Ясно: новые стихи и письма счастья - Быков Дмитрий Львович 7 стр.


Так вот, на фоне этой лажи тем ярче то, что я люблю. И, само собой, пейзажи. Пейзажи были — ай-лю-лю. Мне как-то, знаешь, жалко даже ехать в прочие места. Здесь кресты — зато пейзажи, а там ни пейзажа, ни креста.

И вот мы начали движенье. Я к стеклу прижал чело. Темнеет. Кроме отраженья, в окне не видно ничего. Сосед жует кусок нарезки, мне кивает — «Чай неси!». Организатору поездки большое русское мерси.

* * *

Внезапно все начинает делаться очень быстро.

Казалось, что это не кончится никогда —

Но пискнула птица, и проскочила искра,

И от нее занимаются промерзшие города.

Чувствую себя прежде времени поседевшим,

Привыкшим лишь отпираться и обвинять,

Растерянным, недоверчивым диссидентом,

Которого собираются обменять.

Приказано срочно найти, помыть, приодеть его.

Хватают, сажают в машину, мчат в Шереметьево —

Каких он версий в уме не переберет?

Сдох вождь, обмен, убийство, переворот?

Воздух ясней, надежда всё откровенней,

Ночи короче, и лужи всё маслянистее.

Что делать, если не знаешь других сравнений?

Другой сказал бы — победа, а мы — амнистия.

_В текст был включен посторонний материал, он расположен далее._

-- ==== Sys2Proof/Laws/State.lean ====
section
/-!
SUPPORT. Each update of State: what the field it writes reads as after it, and that the queue, the messages in flight, the
sentinels, the hubs, the partitions and the window, where it does not write them, read as before. Laws/FrameOps.lean says the
same of every field at once (`<update>_get`), and Laws/View.lean says it of one record of a table.
-/
namespace Sys2Proof.Machine
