/-- A hub with no repeat at work and none waiting starts the one that is asked. -/
theorem requestRepeat_idle (hs : Inv s = true) {h : Nat} {r : RepeatReq} (ht : (s.hubOf h).takes r.reason = true) (he : r.elems ≠ [])
    (hjob : (s.hubOf h).job = none) (hq : (s.hubOf h).repeats = []) :
    ((requestRepeat h r s).hubOf h).job = some { req := r } ∧ repeatMsg r r.elems ∈ (requestRepeat h r s).sent := by
  have hqueued : requestRepeat h r s = serveRepeat h (modHub h (fun y => { y with repeats := y.repeats ++ [r] }) s) := by
    unfold requestRepeat
    simp [ht, he, hjob, hq]
  have hhub : (modHub h (fun y => { y with repeats := y.repeats ++ [r] }) s).hubOf h = { s.hubOf h with repeats := [r] } := by
    rw [hubOf_modHub hs, hq, List.nil_append]
  rw [hqueued]
  exact serveRepeat_starts (modHub_inv _ _ _ hs) (by rw [hhub]; exact hjob) (by rw [hhub])

end Sys2Proof.Machine
end

section
/-!
PROOF. SAMPLE_SELECT (R193): the down-counter is loaded with one draw, and the element of the repeat is drawn with the next.
-/
namespace Sys2Proof.Machine

open Sys2Proof

variable {s : State}

theorem hubOf_countHub (hs : Inv s = true) (h k n : Nat) : ∃ c, (countHub h k n s).hubOf h = { s.hubOf h with counters := c } :=
  ⟨_, hubOf_modHub hs h _⟩

/-- A draw advances the generator of its hub, and changes nothing else of it. -/
theorem hubOf_sampleDraw (hs : Inv s = true) (h : Nat) :
    (sampleDraw h s).1.hubOf h = { s.hubOf h with sampleGen := (lfsrDraw (s.hubOf h).sampleGen).1 } := hubOf_modHub hs h _

theorem hubOf_loadSample (hs : Inv s = true) (site : Nat) : (loadSample site s).hubOf (s.siteHub site) =
    { s.hubOf (s.siteHub site) with sampleGen := (lfsrDraw (s.hubOf (s.siteHub site)).sampleGen).1 } := hubOf_sampleDraw hs _

/-- The mean in force for a tile at its hub: at the raised rate or not (R193). -/
def Hub.sampleMean (y : Hub) (tile : Nat) : Nat := if y.collect.raised.contains tile then y.veNcDiv else y.veSampleDiv

theorem loadSample_sampleCount (hs : Inv s = true) (site : Nat) : ((loadSample site s).senOf site).sampleCount =
    sampleInterval (lfsrDraw (s.hubOf (s.siteHub site)).sampleGen).2 ((s.hubOf (s.siteHub site)).sampleMean (s.tileAt site)) := by
  unfold loadSample
  dsimp only
  rw [senOf_modSen (sampleDraw_inv _ s hs)]
  rfl

/-- The state of a sample's two draws: the counter loaded, the element drawn, and the sample counted while SAMPLE_EN is set. -/
def sampleDrawn (h site : Nat) (s : State) : State :=
  if bitOf 0 (s.hubOf h).veCtrl then countHub h 27 1 (sampleDraw h (loadSample site s)).1
  else (sampleDraw h (loadSample site s)).1

/-- The repeat of a sample: one element of the tile (R193). -/
def sampleRequest (site seq step tile : Nat) (e : Nat × Nat) : RepeatReq :=
  { site := site, seq := seq, step := step, reason := 1, elems := [e], tile := tile }

theorem sampleDrawn_inv (hs : Inv s = true) (h site : Nat) : Inv (sampleDrawn h site s) = true :=
  have hdrawn := sampleDraw_inv h _ (loadSample_inv site s hs)
  inv_ite (fun _ => countHub_inv _ _ _ _ hdrawn) (fun _ => hdrawn)
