-- ==== Sys2Proof/Machine/Operands.lean ====
section
/-! DEFINITION. The operand forms: request headers (R164, R182), request bodies (R183) and uplink
messages (R112, R113, R186). A body that fails its form check has no operands (none), which the
request answers with BAD_FORMAT. -/

namespace Sys2Proof.Machine

/-! ### Request headers (R164, R182) -/

/-- The rows of the table that are takings. -/
inductive ReqRow where
  | showOpen | showClose | showWindow | syncMode | timelineReport | cuePost | cueData | cueRevise
  | cueWithdraw | cueQueryByCue | cueQueryByTrack | rxIssue | rxMove | rxReturn | rxLookup | rxList
  | rxCounts | laneStart | laneStop | setSetting | getSetting | status | statusClear | statusForce
  | counters | identify | restart | badKind
deriving DecidableEq, Repr

/-- The row of a request kind (R182). A CUE_QUERY whose mode byte is 1 is the BY_TRACK row; any other
CUE_QUERY, one without a mode byte or with a mode of no code among them, is the BY_CUE row (log
entry 3). -/
def kindRow (kind : Nat) (mode : Option Byte) : ReqRow :=
  match kind with
  | 1 => .showOpen
  | 2 => .showClose
  | 3 => .showWindow
  | 4 => .syncMode
  | 5 => .timelineReport
  | 6 => .cuePost
  | 7 => .cueData
  | 8 => .cueRevise
  | 9 => .cueWithdraw
  | 10 => if mode = some 1 then .cueQueryByTrack else .cueQueryByCue
  | 11 => .rxIssue
  | 12 => .rxMove
  | 13 => .rxReturn
  | 14 => .rxLookup
  | 15 => .rxList
  | 16 => .rxCounts
  | 17 => .laneStart
  | 18 => .laneStop
  | 19 => .setSetting
  | 20 => .getSetting
  | 21 => .status
  | 22 => .statusClear
  | 23 => .statusForce
  | 24 => .counters
  | 25 => .identify
  | 26 => .restart
  | _ => .badKind

/-- The row of a message: a message shorter than its header, or of no request kind, is BAD_KIND's
(R164, checks 1 and 2). -/
def rowOf (m : Msg) : ReqRow :=
  if m.delivered < 4 then .badKind else kindRow (rd8 m.bytes 0) m.bytes[4]?

/-- The body length a message's header carries. -/
def Msg.bodyLength (m : Msg) : Nat := rd16 m.bytes 2

/-- Check 3 of R164: the body length is 1,020 or less, and exactly 4 + body length bytes were
delivered. -/
def Msg.lengthOk (m : Msg) : Bool := decide (m.bodyLength ≤ 1020) && m.delivered == 4 + m.bodyLength

/-- The body of a message. -/
def Msg.body (m : Msg) : List Byte := m.bytes.drop 4

/-! ### Request bodies (R183) -/

/-- One track of a SHOW_OPEN. -/
def trackAt? (b : List Byte) (k : Nat) : Option TrackRec :=
  let g : Lang := ⟨b.getD (4 + 8 * k) 0, b.getD (5 + 8 * k) 0, b.getD (6 + 8 * k) 0⟩
  match cueKind? (rd8 b (3 + 8 * k)) with
  | some kind =>
    if isLetter g.c0 && isLetter g.c1 && isLetter g.c2 then
      some { kind := kind, lang := g, base := rd16 b (7 + 8 * k), limit := rd16 b (9 + 8 * k),
             listeners := 0, lastDone := none, lineup := [] }
    else none
  | none => none

/-- Tracks k to k + n - 1 of a SHOW_OPEN. -/
def tracksFrom? (b : List Byte) (k : Nat) : Nat → Option (List TrackRec)
  | 0 => some []
  | n + 1 =>
    match trackAt? b k, tracksFrom? b (k + 1) n with
    | some t, some ts => some (t :: ts)
    | _, _ => none

/-- SHOW_OPEN's operands (R4, check 1). -/
structure ShowOpenReq where
  aud : Aud
  lane : LaneId
  tracks : List TrackRec
  rate : Option Nat
deriving DecidableEq, Repr

def showOpen? (b : List Byte) : Option ShowOpenReq :=
  let n := rd8 b 2
  if 1 ≤ n ∧ n ≤ 4 ∧ (b.length = 3 + 8 * n ∨ b.length = 7 + 8 * n) then
    match aud? (rd8 b 0), lane? (rd8 b 1), tracksFrom? b 0 n with
    | some a, some l, some ts =>
      some ⟨a, l, ts, if b.length = 7 + 8 * n then some (rd32 b (3 + 8 * n)) else none⟩
    | _, _, _ => none
  else none

/-- SHOW_CLOSE's operand (R13). -/
def showClose? (b : List Byte) : Option Aud := if b.length = 1 then aud? (rd8 b 0) else none

/-- SHOW_WINDOW's operands (R11): auditorium, track, base, limit. -/
structure ShowWindowReq where
  aud : Aud
  track : Track
  base : Nat
  limit : Nat
deriving DecidableEq, Repr

def showWindow? (b : List Byte) : Option ShowWindowReq :=
  if b.length = 6 then
    match aud? (rd8 b 0), track? (rd8 b 1) with
    | some a, some t => some ⟨a, t, rd16 b 2, rd16 b 4⟩
    | _, _ => none
  else none

/-- SYNC_MODE's operands (R22). -/
def syncMode? (b : List Byte) : Option (Aud × Sens) :=
  if b.length = 2 then
    match aud? (rd8 b 0), sens? (rd8 b 1) with
    | some a, some m => some (a, m)
    | _, _ => none
  else none

/-- TIMELINE_REPORT's operands (R27). -/
structure ReportReq where
  aud : Aud
  kind : ReportKind
  pos : Nat
  rate : Option Nat
deriving DecidableEq, Repr

def timelineReport? (b : List Byte) : Option ReportReq :=
  if b.length = 6 ∨ b.length = 10 then
    match aud? (rd8 b 0), reportKind? (rd8 b 1) with
    | some a, some k =>
      if rd32 b 2 ≤ Config.maxPosition then
        some ⟨a, k, rd32 b 2, if b.length = 10 then some (rd32 b 6) else none⟩
      else none
    | _, _ => none
  else none

/-- What CUE_POST and CUE_REVISE have in common: the new points, length, attributes and inline
bytes. -/
structure CueBody where
  inP : Nat
  outP : Nat
  declared : Nat
  attrs : Option Attrs
  inline : List Byte
deriving DecidableEq, Repr

/-- The common fields, `o` bytes after the start of the body, the presence byte first (R53, R58,
check 1). -/
def cueBody? (b : List Byte) (o : Nat) : Option CueBody :=
  let inP := rd32 b (o + 2)
  let outP := rd32 b (o + 6)
  let inline := b.drop (o + 12)
  if o + 12 ≤ b.length ∧ inP ≤ Config.maxPosition ∧ outP ≤ Config.maxPosition
      ∧ inline.length ≤ Config.maxInline then
    match rd8 b o with
    | 0 => some ⟨inP, outP, rd16 b (o + 10), none, inline⟩
    | 1 => (attrs? (rd8 b (o + 1))).map fun x => ⟨inP, outP, rd16 b (o + 10), some x, inline⟩
    | _ => none
  else none

/-- CUE_POST's operands (R53). -/
structure CuePostReq where
  aud : Aud
  track : Track
  num : Nat
  kind : CueKind
  body : CueBody
deriving DecidableEq, Repr

def cuePost? (b : List Byte) : Option CuePostReq :=
  match aud? (rd8 b 0), track? (rd8 b 1), cueKind? (rd8 b 4), cueBody? b 5 with
  | some a, some t, some k, some x => some ⟨a, t, rd16 b 2, k, x⟩
  | _, _, _, _ => none

/-- CUE_REVISE's operands (R58). -/
structure CueReviseReq where
  aud : Aud
  track : Track
  num : Nat
  body : CueBody
deriving DecidableEq, Repr

def cueRevise? (b : List Byte) : Option CueReviseReq :=
  match aud? (rd8 b 0), track? (rd8 b 1), cueBody? b 4 with
  | some a, some t, some x => some ⟨a, t, rd16 b 2, x⟩
  | _, _, _ => none

/-- CUE_DATA's operands (R56). -/
structure CueDataReq where
  aud : Aud
  track : Track
  num : Nat
  offset : Nat
  data : List Byte
deriving DecidableEq, Repr

def cueData? (b : List Byte) : Option CueDataReq :=
  if 7 ≤ b.length ∧ b.length ≤ 1020 ∧ rd16 b 4 ≤ 16384 then
    match aud? (rd8 b 0), track? (rd8 b 1) with
    | some a, some t => some ⟨a, t, rd16 b 2, rd16 b 4, b.drop 6⟩
    | _, _ => none
  else none

/-- A track reference and cue number, `o` bytes after the start of a body. -/
structure CueRef where
  aud : Aud
  track : Track
  num : Nat
deriving DecidableEq, Repr

def cueRef? (b : List Byte) (o : Nat) : Option CueRef :=
  match aud? (rd8 b o), track? (rd8 b (o + 1)) with
  | some a, some t => some ⟨a, t, rd16 b (o + 2)⟩
  | _, _ => none

/-- CUE_WITHDRAW's operands (R61). -/
def cueWithdraw? (b : List Byte) : Option CueRef := if b.length = 4 then cueRef? b 0 else none

/-- CUE_QUERY's operands in mode BY_CUE (R63). -/
def cueQueryByCue? (b : List Byte) : Option CueRef :=
  if b.length = 5 ∧ rd8 b 0 = 0 then cueRef? b 1 else none

/-- CUE_QUERY's operands in mode BY_TRACK (R64). -/
def cueQueryByTrack? (b : List Byte) : Option (Aud × Track) :=
  if b.length = 3 ∧ rd8 b 0 = 1 then
    match aud? (rd8 b 1), track? (rd8 b 2) with
    | some a, some t => some (a, t)
    | _, _ => none
  else none

/-- A seat label: the bytes after offset 5; none given when there are none (R183). -/
def seat? (b : List Byte) : Option (List Byte) :=
  let cs := b.drop 6
  if 6 ≤ b.length ∧ b.length ≤ 12 ∧ cs.all isSeatChar then some cs else none

/-- RX_ISSUE's operands (R139). -/
structure RxIssueReq where
  serial : Nat
  kind : RxKind
  aud : Aud
  track : Track
  seat : List Byte
deriving DecidableEq, Repr

def rxIssue? (b : List Byte) : Option RxIssueReq :=
  match rxKind? (rd8 b 3), aud? (rd8 b 4), track? (rd8 b 5), seat? b with
  | some k, some a, some t, some cs =>
    if 1 ≤ rd24 b 0 then some ⟨rd24 b 0, k, a, t, cs⟩ else none
  | _, _, _, _ => none

/-- How a request names a record (R141, R183). -/
inductive RxSel where
  | index (i : RxIdx)
  | serial (n : Nat)
deriving DecidableEq, Repr

def rxSel? (b : List Byte) : Option RxSel :=
  match rd8 b 0 with
  | 0 => (rxIdx? (rd24 b 1)).map .index
  | 1 => if 1 ≤ rd24 b 1 then some (.serial (rd24 b 1)) else none
  | _ => none

/-- RX_MOVE's operands (R141). -/
structure RxMoveReq where
  sel : RxSel
  aud : Aud
  track : Track
  seat : List Byte
deriving DecidableEq, Repr

def rxMove? (b : List Byte) : Option RxMoveReq :=
  match rxSel? b, aud? (rd8 b 4), track? (rd8 b 5), seat? b with
  | some r, some a, some t, some cs => some ⟨r, a, t, cs⟩
  | _, _, _, _ => none

/-- RX_RETURN's and RX_LOOKUP's operand (R144, R154). -/
def rxNamed? (b : List Byte) : Option RxSel := if b.length = 4 then rxSel? b else none

/-- The state filter of an RX_LIST: ANY, FREE, or a state of a record in use (R155). -/
inductive StateFilter where
  | any | free | inUse (st : RxState)
deriving DecidableEq, Repr

def stateFilter? : Nat → Option StateFilter
  | 0 => some .free
  | 1 => some (.inUse .issued)
  | 2 => some (.inUse .joined)
  | 3 => some (.inUse .silent)
  | 4 => some (.inUse .lost)
  | 5 => some (.inUse .moving)
  | 255 => some .any
  | _ => none

/-- RX_LIST's operands (R155); no auditorium is the filter ANY. -/
structure RxListReq where
  state : StateFilter
  aud : Option Aud
  start : Nat
deriving DecidableEq, Repr

def rxList? (b : List Byte) : Option RxListReq :=
  if b.length = 4 ∧ rd16 b 2 ≤ 511 then
    match stateFilter? (rd8 b 0) with
    | some f =>
      if rd8 b 1 = 255 then some ⟨f, none, rd16 b 2⟩
      else (aud? (rd8 b 1)).map fun a => ⟨f, some a, rd16 b 2⟩
    | none => none
  else none

/-- The operand of LANE_START and LANE_STOP (R92, R93). -/
def laneOnly? (b : List Byte) : Option LaneId := if b.length = 1 then lane? (rd8 b 0) else none

/-- SET's operands (R167). -/
def set? (b : List Byte) : Option (Setting × Nat) :=
  if b.length = 5 then (setting? (rd8 b 0)).map fun k => (k, rd32 b 1) else none

/-- GET's operand (R168); no setting is ALL. -/
def get? (b : List Byte) : Option (Option Setting) :=
  if b.length = 1 then
    if rd8 b 0 = 0 then some none else (setting? (rd8 b 0)).map some
  else none

/-- STATUS_CLEAR's operands (R178): the clear set, and whether the counters are zeroed. -/
def statusClear? (b : List Byte) : Option (Nat × Bool) :=
  if b.length = 5 then
    match rd8 b 4 with
    | 0 => some (rd32 b 0, false)
    | 1 => some (rd32 b 0, true)
    | _ => none
  else none

/-- An action on a forced flag (R179). -/
inductive Force where
  | keep | set | clear
deriving DecidableEq, Repr

def force? : Nat → Option Force
  | 0 => some .keep
  | 1 => some .set
  | 2 => some .clear
  | _ => none

/-- STATUS_FORCE's operands (R179). -/
def statusForce? (b : List Byte) : Option (Force × Force) :=
  if b.length = 2 then
    match force? (rd8 b 0), force? (rd8 b 1) with
    | some f, some n => some (f, n)
    | _, _ => none
  else none

/-- The form of a request that carries no body. -/
def noBody? (b : List Byte) : Option Unit := if b.length = 0 then some () else none

/-! ### Uplink messages (R112, R113, R186) -/

/-- A CHECKIN that passed the form test. -/
structure CheckinMsg where
  addr : RxIdx
  check : Byte
  aud : Aud
  track : Track
  epoch : Byte
  lastCue : Nat
  battery : Nat
  link : Nat
deriving DecidableEq, Repr

/-- An ASK that passed the form test. -/
structure AskMsg where
  addr : RxIdx
  check : Byte
  aud : Aud
  track : Track
  epoch : Byte
  num : Nat
deriving DecidableEq, Repr

/-- A message that is a CHECKIN in form (R113, R186). -/
def checkin? (m : List Byte) : Option CheckinMsg :=
  if m.length = 16 ∧ rd8 m 0 = 0x21 ∧ rd8 m 9 ≤ 3 ∧ rd8 m 10 ≤ 3 then
    match rxIdx? (rd16 m 1), aud? (rd8 m 4), track? (rd8 m 5) with
    | some i, some a, some t =>
      some ⟨i, m.getD 3 0, a, t, m.getD 6 0, rd16 m 7, rd8 m 9, rd8 m 10⟩
    | _, _, _ => none
  else none

/-- A message that is an ASK in form (R113, R186). -/
def ask? (m : List Byte) : Option AskMsg :=
  if m.length = 16 ∧ rd8 m 0 = 0x22 then
    match rxIdx? (rd16 m 1), aud? (rd8 m 4), track? (rd8 m 5) with
    | some i, some a, some t => some ⟨i, m.getD 3 0, a, t, m.getD 6 0, rd16 m 7⟩
    | _, _, _ => none
  else none

/-- Whether a delivered message is purged: its verdict is BAD, or it is neither a CHECKIN nor an ASK
in form (R112). -/
def isPurged (good : Bool) (m : List Byte) : Bool :=
  !good || ((checkin? m).isNone && (ask? m).isNone)

/-! ### Link operations (R182) -/

/-- The operations of a transaction (R157). -/
inductive LinkOp where
  | writeMsg | readMsg | readState
deriving DecidableEq, Repr

/-- The operation that an operation byte names (R182); any other value makes the transaction void. -/
def operation? (op : Byte) : Option LinkOp :=
  if op = 0x10 then some .writeMsg
  else if op = 0x20 then some .readMsg
  else if op = 0x30 then some .readState
  else none

/-- The command that an operation byte is, `n` whole bytes following it in its transaction (R157,
R182). -/
def linkCommand (op : Byte) (n : Nat) : Instr :=
  match operation? op with
  | some .writeMsg => .writeMsg
  | some .readMsg => .readMsg
  | some .readState => .readState (.whole n)
  | none => .voidOperation op n

end Sys2Proof.Machine
end

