/-- A report pairs with a capture no older than PAIR_WINDOW in an edge mode, and is else unpaired, taken at
its own site time and counted unless the sensitivity is NONE; the capture slot is emptied (R29). In RUNNING
or COASTING a PLAYING report within T_LOCK of the projection snaps; one further off that does not confirm
a jump is a held strike, a fresh one or one that agrees with the candidate offset, and changes only the
strike count, the candidate offset and the last report kind, captures TL_GLITCH and is counted; a PAUSED
report holds. In HELD a PLAYING report runs on when ungated and moves the frozen position when gated, and a
PAUSED one moves it. A PAUSED report and any report in HELD further off than T_LOCK is a jump. A STOPPED
report stops the Timeline in every state. The response carries the outcome, whether the report was paired, the
offset where a comparison was made, and the Timeline's strike count, state, epoch and gated flag. A report of
bad form is refused, and then one for a CLOSED auditorium, and changes nothing (R20, R26,
R27, R28, R29, R31 to R36, R38, R83, R84, R88, R131). That a pause or a resume within T_LOCK keeps the
candidate offset is log entry 17 (DEDUCED); that a jump stands in the build's list of jumped auditoriums is log
entry 14, and that its step 7 keeps its place, 19. -/
def Obligations.ReportActsByTheState : Prop :=
  ∀ m rest s, Taken .timelineReport m rest s →
    (timelineReport? m.body = none → Refused .timelineReport m rest .badFormat s)
    ∧ ∀ q, timelineReport? m.body = some q →
    (s.isOpen q.aud = false → Refused .timelineReport m rest .notOpen s)
    ∧ (s.isOpen q.aud = true →
    let a := q.aud
    let x := s.timeline a
    let y := s.syncIn a
    let rate := (q.rate.map clampRate).getD x.rate
    let tLock := s.setting .tLock
    let paired (c : SiteTime) : Prop := (y.sens = .rise ∨ y.sens = .fall) ∧ y.capture = some c
      ∧ Machine.sdiff s.clock.time c ≤ (s.setting .pairWindow : Int)
    let accepted (z : Timeline) : Timeline :=
      { z with rate := rate, lastAccepted := some s.clock.time, lastKind := some q.kind }
    let answers (t : State) (code : Nat) (offset : List Byte) : Prop :=
      exec .timelineReport s = .next t ∧ t.syncIn a = { y with capture := none }
        ∧ ∃ pair : Bool, (pair = true ↔ q.kind ≠ .stopped ∧ ∃ c, paired c)
          ∧ Responded m rest .ok (rateClamped q.rate)
              (be8 code ++ be8 ((if pair then 1 else 0) + (if x.gated then 2 else 0)) ++ offset
                ++ be8 (t.timeline a).strikes ++ be8 (tlStateCode (t.timeline a).state)
                ++ [(t.timeline a).epoch]) s t
    let off (e : Int) : List Byte := 1 :: be32 (BitVec.ofInt 32 e).toNat
    let plain : List Machine.Part :=
      [.sync a, .timeline a, .audCounter a .unpaired, .cond .tlCoast, .cond .tlLost, .inbox,
       .outbox]
    let near (e : Int) (z : Timeline) (code : Nat) : Prop := e.natAbs ≤ tLock →
      ∃ t, answers t code (off e) ∧ t.timeline a = accepted z ∧ ChangesOnly plain s t
    let far (e : Int) (z : Timeline) : Prop := tLock < e.natAbs → CueTableOk s →
      ∀ l, s.laneOf? a = some l →
      ∃ t, answers t 3 (off e) ∧ JumpTold a l q.pos s t
        ∧ t.timeline a =
            accepted { z with epoch := x.epoch + 1, strikes := 0, candidate := none }
        ∧ ChangesOnly
            (plain ++ [.show_ a, .cues, .freeBlocks, .lane l, .audCounter a .jumps, .cond .tlJump,
              .cond .poolLow]) s t
    let strike (e : Int) (n : Nat) (cand : Int) : Prop :=
      ∃ t, answers t 2 (off e)
        ∧ t.timeline a =
            { x with strikes := n, candidate := some cand, lastKind := some .playing }
        ∧ t.cond .tlGlitch = ⟨true, .aud a⟩
        ∧ t.audCount a .strikes = bump (s.audCount a .strikes)
        ∧ ChangesOnly (plain ++ [.audCounter a .strikes, .cond .tlGlitch]) s t
    (q.kind = .stopped → x.state ≠ .inactive →
      ∃ t, answers t 5 [0, 0, 0, 0, 0]
        ∧ t.timeline a = accepted { x with
            state := .stopped, anchor := none, frozen := none, strikes := 0, candidate := none }
        ∧ ChangesOnly [.sync a, .timeline a, .cond .tlCoast, .cond .tlLost, .inbox, .outbox] s t)
    ∧ (q.kind ≠ .stopped →
      (∀ t, exec .timelineReport s = .next t →
        t.audCount a .unpaired =
          if (∃ c, paired c) ∨ y.sens = .noneMode then s.audCount a .unpaired
          else bump (s.audCount a .unpaired))
      ∧ ∀ tRef, (paired tRef ∨ ((∀ c, ¬paired c) ∧ tRef = s.clock.time)) →
        (∀ p, x.state = .running ∨ x.state = .coasting → x.anchor = some p →
          let e : Int := (q.pos : Int) - (projectFrom p x.rate tRef : Int)
          let agrees : Prop := x.strikes ≠ 0 ∧ ∃ c, x.candidate = some c ∧ (e - c).natAbs ≤ tLock
          (q.kind = .playing →
            near e { x with
              state := .running, anchor := some ⟨tRef, q.pos⟩, strikes := 0, candidate := none } 1
            ∧ (tLock < e.natAbs → ¬agrees → 1 < s.setting .jumpConfirm → strike e 1 e)
            ∧ (∀ c, tLock < e.natAbs → agrees → x.candidate = some c →
                x.strikes + 1 < s.setting .jumpConfirm → strike e (x.strikes + 1) c))
          ∧ (q.kind = .paused →
            let z : Timeline :=
              { x with state := .held, frozen := some q.pos, anchor := none, strikes := 0 }
            near e z 4 ∧ far e z))
        ∧ (∀ p, x.state = .held → x.frozen = some p →
          let e : Int := (q.pos : Int) - (p : Int)
          (q.kind = .playing → x.gated = false →
            let z : Timeline :=
              { x with state := .running, anchor := some ⟨tRef, q.pos⟩, frozen := none, strikes := 0 }
            near e z 1 ∧ far e z)
          ∧ (q.kind = .playing → x.gated = true →
            near e { x with frozen := some q.pos } 6 ∧ far e { x with frozen := some q.pos })
          ∧ (q.kind = .paused →
            near e { x with frozen := some q.pos } 4 ∧ far e { x with frozen := some q.pos }))))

Каждый час отменяется новое запрещенье —

Разрешаются одуванчик, жасмин, сирень,

Птицы-невозвращенцы празднуют возвращенье,

Щебета прибавляется что ни день.

Жальче всего, конечно, тех, кто не дожил,

Не пережил январскую Колыму:

Так и ушли в сознанье, что мир не должен

Им ничего, а только они ему.

Небо становится нежно, дыханье влажно,

Всепрощение сверху, пересмеиванья внизу.

Оказывается, все это было можно.

Через пару месяцев окажется, что нельзя.

Каждую ночь просыпаюсь, себе не веря:

Звезды в окне, зелень и лазурит,

Шепот, кочевья, бормочущие деревья,

Все шелестит, целуется, говорит.

Мир обрастает словами, надеждами, именами,

Избытками и уступками, забывшимися в зиме.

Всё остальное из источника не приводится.